Required action:
Tally the lines in the data below in which the word "symm" occurs, then give only the total.

Start of Block

/-- A step leaves a held host held, and uses one of its transmitter's steps if it is that agent's; or it releases the host. -/
theorem step_of_held (hs : s.Sound) (hheld : s.HostHeld k) (hstep : step s = .next t) :
    t.HostHeld k ∧ t.txStepsLeft k + (if Move.isTxOf k s.nextMove then 1 else 0) = s.txStepsLeft k ∨
      ReleasedBy s.nextMove t k := by
  obtain ⟨c, hc, hheld⟩ := hheld
  rw [State.txStepsLeft_of_chan hc]
  cases hmove : Move.isTxOf k s.nextMove with
  | false =>
    rcases step_chan_of_not_tx hc hheld hmove hstep with ht | ⟨hreset, ht⟩
    · exact .inl ⟨⟨c, ht, hheld⟩, by rw [State.txStepsLeft_of_chan ht]; rfl⟩
    · exact .inr ⟨_, ht, rfl, .inr hreset⟩
  | true =>
    obtain ⟨d, r, htx⟩ := Move.eq_tx_of_isTxOf hmove
    rw [step_tx htx hc ((hs.chan hc).heldActive ▸ hheld)] at hstep
    cases hstep
    have ht := State.chan?_putChan_self (s := s.advance) (c.txStep d r) hc
    rcases Channel.txStep_stepsLeft d r c with ⟨hhost, hleft⟩ | hfree
    · refine .inl ⟨⟨_, ht, by rw [hhost, hheld]⟩, ?_⟩
      rw [State.txStepsLeft_of_chan ht]
      exact hleft
    · exact .inr ⟨_, ht, hfree, .inl ((Move.isTxOf_iff k _).mp hmove)⟩

end

/-! Listed moves -/

/-- As many listed moves of the transmitter as it has steps left release its host on the way. -/
theorem run_releases {k : Nat} {l : List Move} {s : State} (hmoves : s.moves = l) (hs : s.Sound)
    (hprogs : s.ProgramsAdmitted) (hheld : s.HostHeld k) (hcount : s.txStepsLeft k ≤ l.countP (Move.isTxOf k)) :
    ∃ j, j ≤ l.length ∧
      ∃ t d, Host.Core.run Sys2Proof.core j s = .next t ∧ t.chan? k = some d ∧ d.host.held = false := by
  induction l generalizing s with
  | nil => exact absurd hcount (Nat.not_le.mpr hheld.txStepsLeft_pos)
  | cons m l ih =>
    obtain ⟨t, hstep, htprogs⟩ := hprogs.exists_step
    have hnext : s.nextMove = m := by rw [State.nextMove, hmoves]
    have htmoves : t.moves = l := by rw [(step_par_moves hstep).2, hmoves]; rfl
    rcases step_of_held hs hheld hstep with ⟨htheld, hleft⟩ | ⟨d, hd, hfree, -⟩
    · rw [List.countP_cons] at hcount
      rw [hnext] at hleft
      obtain ⟨j, hj, hrun⟩ :=
        ih htmoves (everyStepKeepsTheStateSound s t hs hstep) htprogs htheld (by omega)
      exact ⟨j + 1, Nat.succ_le_succ hj, by rwa [run_succ j hstep]⟩
    · exact ⟨1, by simp, t, d, run_succ 0 hstep, hd, hfree⟩

/-- Settles O47: a held host's transmitter has at most `48*NE + 2` steps left, and another host is free at once. -/
theorem transmissionCompletesInBoundedSteps : Obligations.TransmissionCompletesInBoundedSteps := by
  intro s k c hs hprogs hc hcount
  cases hheld : c.host.held with
  | false => exact ⟨0, Nat.zero_le _, s, c, rfl, hc, hheld⟩
  | true =>
    have hheld : s.HostHeld k := ⟨c, hc, hheld⟩
    exact run_releases rfl hs hprogs hheld ((hheld.txStepsLeft_le hs).trans hcount)

/-! Executions -/

/-- How many of the `i` moves from moment `n` on are the transmitter's. -/
def txMoveCount (moves : Nat → Move) (k n i : Nat) : Nat :=
  (List.range' n i).countP fun j => Move.isTxOf k (moves j)

theorem txMoveCount_succ (moves : Nat → Move) (k n i : Nat) :
    txMoveCount moves k n (i + 1) = txMoveCount moves k n i + if Move.isTxOf k (moves (n + i)) then 1 else 0 := by
  rw [txMoveCount, List.range'_1_concat, List.countP_append, List.countP_singleton]
  rfl

theorem txMoveCount_mono (moves : Nat → Move) (k n : Nat) {i j : Nat} (h : i ≤ j) :
    txMoveCount moves k n i ≤ txMoveCount moves k n j :=
  (List.range'_sublist_right.mpr h).countP_le

theorem ReleasedBy.not_hostHeld {m : Move} {t : State} {k : Nat} (h : ReleasedBy m t k) : ¬ t.HostHeld k := by
  rintro ⟨c, hc, hheld⟩
  obtain ⟨d, hd, hfree, -⟩ := h
  obtain rfl := Option.some.inj (hc.symm.trans hd)
  exact nomatch hheld.symm.trans hfree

End of Block

Exercise solution:
2